Working your way through college was once a time-honored tradition, but with today’s sky-high tuition, who can do that?
The concept may be making a comeback as more companies begin offering college tuition benefits for their employees. Chipotle Mexican Grill is the latest company to introduce what it calls “debt-free degrees” for eligible employees.
Chipotle says it is expanding its current Chipotle Cultivate Education benefits program that has provided company employees with more than $20 million in tuition assistance over the last two years.

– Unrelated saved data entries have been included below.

-- ==== Sys2Proof/Machine/State.lean ====
section
/-! DEFINITION. The state of the block (R41), as plain data; the micro-steps of R12 that `upc`
holds; the parameters of the step relation (R42), a type apart, which State pairs with the block's
state because the host's interface gives a step no other argument (log 1); the reasons a step can stop; the state after reset. -/

namespace Sys2Proof.Machine

/-- Storage cells by address: strictly rising addresses, no cell at the value an unlisted address
reads as. -/
abbrev Memory := List Host.Cell

/-- A hardware timer: `CNT`, `RUN`, `IE`, `OVF` (R33, R34, R170). -/
structure Timer where
  cnt : Byte
  run : Bool
  ie  : Bool
  ovf : Bool
  deriving DecidableEq, Repr

/-- The 74HC595 chain: `SR`, `QOUT` (R28), `CLKPREV`, `LATPREV` (R30). -/
structure Chain where
  sr      : ChainWord
  qout    : ChainWord
  clkPrev : Bool
  latPrev : Bool
  deriving DecidableEq, Repr

/-- `SYMBUF[0..3]` (R23). -/
structure Symbols where
  s0 : Byte
  s1 : Byte
  s2 : Byte
  s3 : Byte
  deriving DecidableEq, Repr

/-- The sequencer temporaries (R23), live only while the operation that uses them is in progress. -/
structure Temps where
  shreg  : Byte
  bitIdx : Int
  digIdx : Int
  mask   : Byte
  symbuf : Symbols
  tmp    : Byte
  deriving DecidableEq, Repr

/-- Where a pin write inside an operation takes its level from: a constant of the operation's list,
or `SHREG[BITIDX]` read when the micro-step runs (R115). -/
inductive LevelSrc where
  | lit (b : Bool)
  | shregBit
  deriving DecidableEq, Repr

/-- Where `SHB` takes its byte from: its operand, or, called from `IND`, `SHREG` or `MASK` (R128). -/
inductive ByteSrc where
  | lit (b : Byte)
  | shreg
  | mask
  deriving DecidableEq, Repr

/-- The micro-steps of the operation rules: what stands between two `;;` (R12). -/
inductive Micro where
  /-- `TMP <- MemRead(DIRADDR(p), 1)` (R100). -/
  | readDir (pin : Pin)
  /-- `MemWrite(DIRADDR(p), 1, TMP with bit k)` (R100). -/
  | writeDir (pin : Pin) (dir : Direction)
  /-- `TMP <- MemRead(OUTADDR(p), 1)` (R104). -/
  | readOut (pin : Pin)
  /-- `MemWrite(OUTADDR(p), 1, TMP with bit k)` (R104). -/
  | writeOut (pin : Pin) (lvl : LevelSrc)
  /-- `TMP <- MemRead(INADDR(p), 1) ; RES <- zext_8(TMP[k])` (R102). -/
  | samplePin (pin : Pin)
  /-- `SHREG <- imm8 ; BITIDX <- 7` (R115). -/
  | loadShift (src : ByteSrc)
  /-- `BITIDX <- BITIDX - 1` (R115). -/
  | nextBit
  /-- `DLY <- imm8` (R135). -/
  | loadDelay (units : Byte)
  /-- `DLY <- DLY - 1` (R135). -/
  | delayUnit
  /-- `MSCNT <- imm16` (R138). -/
  | loadMillis (ms : Millis)
  /-- Step `S1` (R138). -/
  | armTimer
  /-- Step `S2` (R138). -/
  | maskInterrupts
  /-- Step `S3` (R138). -/
  | armSleep
  /-- Step `S4` (R138). -/
  | enterSleep
  /-- `MSCNT <- MSCNT - 1`, after the wait `S5` (R138). -/
  | countMilli
  /-- Step `S6` (R138). -/
  | disarmSleep
  /-- The first micro-step of `IND`: `SYMBUF`, `DIGIDX <- 3`, `MASK <- 0x01` (R128). -/
  | loadSymbols (s0 s1 s2 s3 : Byte)
  /-- `SHREG <- SYMBUF[DIGIDX]`, complemented for a common-cathode display (R128, R129). -/
  | loadSegment
  /-- `MASK <- MASK << 1 ; DIGIDX <- DIGIDX - 1` (R128). -/
  | nextDigit
  /-- The micro-step of `TSTART` (R150). -/
  | startTick
  /-- `RES <- SEC` (R152). -/
  | readSeconds
  /-- `SEC <- 0` (R154). -/
  | clearSeconds
  /-- `GIE <- 1` (R156). -/
  | enableInterrupts
  /-- `GIE <- 0` (R157). -/
  | disableInterrupts
  /-- `RES <- SYMTAB[imm8]` (R165). -/
  | readSymbol (digit : Byte)
  deriving DecidableEq, Repr

/-- A sequencer position that is not idle: the operation in progress and the micro-steps of it that
are still to run (R22). -/
structure Upc where
  op   : Instr
  todo : List Micro
  deriving DecidableEq, Repr

/-- The two interrupt sources (R173). -/
inductive Source where
  | tickOvf
  | wakeOvf
  deriving DecidableEq, Repr

/-- What happens between two micro-steps of the main context, other than the main context. -/
inductive Event where
  /-- A count pulse of the tick timer (R170, R171). -/
  | pulseT
  /-- A count pulse of the sleep timer (R170, R172). -/
  | pulseS
  /-- The moment an interrupt is taken, if it is takeable (R176, R177). -/
  | take (x : Source)
  /-- The environment drives the input levels of a port (R27). -/
  | ext (port : Nat) (levels : Byte)
  deriving DecidableEq, Repr

/-- What happens in one gap between two micro-steps, or between two commands, in order (R176). -/
abbrev Gap := List Event

/-- A rising edge the driven chain saw: a clock edge with the data level it took in (R110), or a
latch edge with the value it copied to the outputs (R111). -/
inductive Edge where
  | clk (data : Bool)
  | lat (value : ChainWord)
  deriving DecidableEq, Repr

/-- The parameters of the step relation (R42): what decides a step and is no state of the block. -/
structure Inputs where
  /-- The configuration with its symbol table (R9, R31): no step changes it. -/
  cfg      : Config
  /-- The command words the host will still issue, the next one first (R16, R42). -/
  cmds     : List CmdWord
  /-- The environment's and the timers' coming moves, one entry a gap, the next one first
  (R42, R170, R176). -/
  env      : List Gap
  /-- `EXT`: the level the environment drives on each port's input pins, by port (R27). -/
  ext      : Memory
  deriving DecidableEq, Repr

/-- The machine state: all that R41 lists and nothing of R42. The last two fields are the model's
own (log 6, log 11). -/
structure Block where
  /-- `CMD`, the command word being executed (R20). -/
  cmd      : CmdWord
  /-- `RES`, the value returned by the last of `PRD`, `SECRD`, `SYM` (R20). -/
  res      : Byte
  /-- `BUSY` (R21). -/
  busy     : Bool
  /-- `upc`, the sequencer position; `none` is `idle` (R22). -/
  upc      : Option Upc
  /-- `SHREG`, `BITIDX`, `DIGIDX`, `MASK`, `SYMBUF`, `TMP` (R23). -/
  temps    : Temps
  /-- `DLY` (R24). -/
  dly      : Byte
  /-- `MSCNT` (R24). -/
  mscnt    : Millis
  /-- The I/O register space: `DIR[p]` at `3p`, `OUT[p]` at `3p + 2` (R25, R60, R61). -/
  io       : Memory
  /-- `SR`, `QOUT`, `CLKPREV`, `LATPREV` (R28, R30). -/
  chain    : Chain
  /-- `TICK` (R32). -/
  tick     : Byte
  /-- `SEC` (R32). -/
  sec      : Byte
  /-- `CNT_T`, `RUN_T`, `IE_T`, `OVF_T` (R33). -/
  tmrT     : Timer
  /-- `CNT_S`, `RUN_S`, `IE_S`, `OVF_S` (R34). -/
  tmrS     : Timer
  /-- `GIE` (R35). -/
  gie      : Bool
  /-- `SE` (R36). -/
  se       : Bool
  /-- `SLEEPING` (R37). -/
  sleeping : Bool
  /-- `CMDERR` (R38). -/
  cmderr   : Bool
  /-- How many free values have been drawn: the argument of the next draw (log 6, log 7). -/
  draws    : Nat
  /-- What an observer at the chain's lines has seen, newest first: an observation of the outputs,
  which no step reads (log 11). -/
  edges    : List Edge
  deriving DecidableEq, Repr

/-- What the host's interface calls the state, the one argument it gives a step: the parameters of
the step relation beside the machine state (R42, log 1). -/
structure State extends Inputs, Block
  deriving DecidableEq, Repr

/-- Why the machine stops. Raised by `State.memRead` and `State.memWrite` only, and by no command
under a well-formed configuration (R6, R65): safe. -/
inductive Fault where
  /-- An access to an I/O address that is no register, `addr >= 3 * NPORTS` (R60, R65). Safe. -/
  | noRegister (addr : Nat)
  /-- A write of a read-only input register `IN[p]`, which "a model need give no meaning"
  (R25, R63). Safe. -/
  | inputRegister (addr : Nat)
  deriving DecidableEq, Repr

/-- Why a step is given no meaning. -/
inductive Refusal where
  /-- An instruction that has no meaning yet. Raised by `exec`'s arms only: none is left. Safe. -/
  | notModelled (mnemonic : String)
  /-- "A configuration in which two of the three pins are equal, or a port is not below `NPORTS`,
  is ill-formed and a model refuses it" (R31). Raised by `step`. Safe. -/
  | illFormedConfig
  deriving DecidableEq, Repr

/-- The outcome of a step of this machine. -/
abbrev Outcome := Host.Outcome State Fault Refusal

/-- A stopped timer with nothing enabled or pending (R33, R34). Its counter's 0 is the model's
(log 4). -/
def Timer.reset : Timer := ⟨0#8, false, false, false⟩

/-- The chain at reset: unspecified (R28, R30, R202), and every value here the model's (log 4).
Nothing rests on it: all pins are inputs after reset, so the chain is free from the first gap on
(R113). -/
def Chain.reset : Chain := ⟨0#16, 0#16, false, false⟩

/-- The temporaries at reset: unspecified (R23), and every value here the model's (log 4). -/
def Temps.reset : Temps := ⟨0#8, 0, 0, 0#8, ⟨0#8, 0#8, 0#8, 0#8⟩, 0#8⟩

/-- The machine state after reset, whatever the parameters (R41, R201). `CMD`, `RES`, `DLY`,
`MSCNT`, the timer counters, the chain and the temporaries are unspecified by R41; their zeros are
the model's (log 4). -/
def Block.reset : Block where
  cmd := 0#40
  res := 0#8
  busy := false
  upc := none
  temps := Temps.reset
  dly := 0#8
  mscnt := 0#16
  io := []
  chain := Chain.reset
  tick := 0#8
  sec := 0#8
  tmrT := Timer.reset
  tmrS := Timer.reset
  gie := false
  se := false
  sleeping := false
  cmderr := false
  draws := 0
  edges := []

/-- A configuration, with nothing for the host to issue and nothing said of the environment. -/
def Inputs.silent (c : Config) : Inputs where
  cfg := c
  cmds := []
  env := []
  ext := []

/-- The state after reset, with the parameters under which the run goes on (R41, R42). -/
def State.resetUnder (p : Inputs) : State := ⟨p, Block.reset⟩

/-- The state after reset, under the reference configuration and nothing else (log 2). -/
def State.reset : State := State.resetUnder (Inputs.silent Config.reference)

end Sys2Proof.Machine
end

Under the expansion, Chipotle says it will cover 100 percent of tuition costs for 75 different business and technology degrees and provide the assistance upfront, not through reimbursement.
Four months on the job
To qualify, an employee must have been on the job for at least 120 days. After that, they are eligible to seek degrees from non-profit and accredited universities such as the University of Arizona, Bellevue University, Brandman University, Southern New Hampshire University, and Wilmington University.
The program is being administered through Guild Education, an education benefits company.
"This expansion of Chipotle's Cultivate Education benefits program to cover 100 percent tuition costs upfront for degrees in business and technology represents the company's commitment to upskilling its workforce and helping employees achieve their professional goals," said Rachel Carlson, Guild Education CEO & co-founder.
"We are thrilled to partner with Chipotle as they continue to lead the way in the fast-casual industry for enhancing the employee experience with best-in-class benefits."
Starbucks’ tuition reimbursement
A growing number of companies whose workforces include a large number of young, entry-level, and often minimum wage workers have taken the step of providing financial assistance for education.
In 2015, Starbucks introduced a tuition reimbursement program for its employees who wanted to complete their college education. The program provides 100 percent tuition coverage for the last two years of school in Arizona State University’s online curriculum. The program is open to full-time and part-time employees who work at least 20 hours a week.
For students who have already run up some student loan debt, there is also a growing number of employers willing to help. As we reported previously, more corporations are making student loan repayment an optional employee benefit.
At the time, 73 percent of major corporations surveyed by Challenger, Gray, & Christmas either offered or planned to offer a student loan repayment package.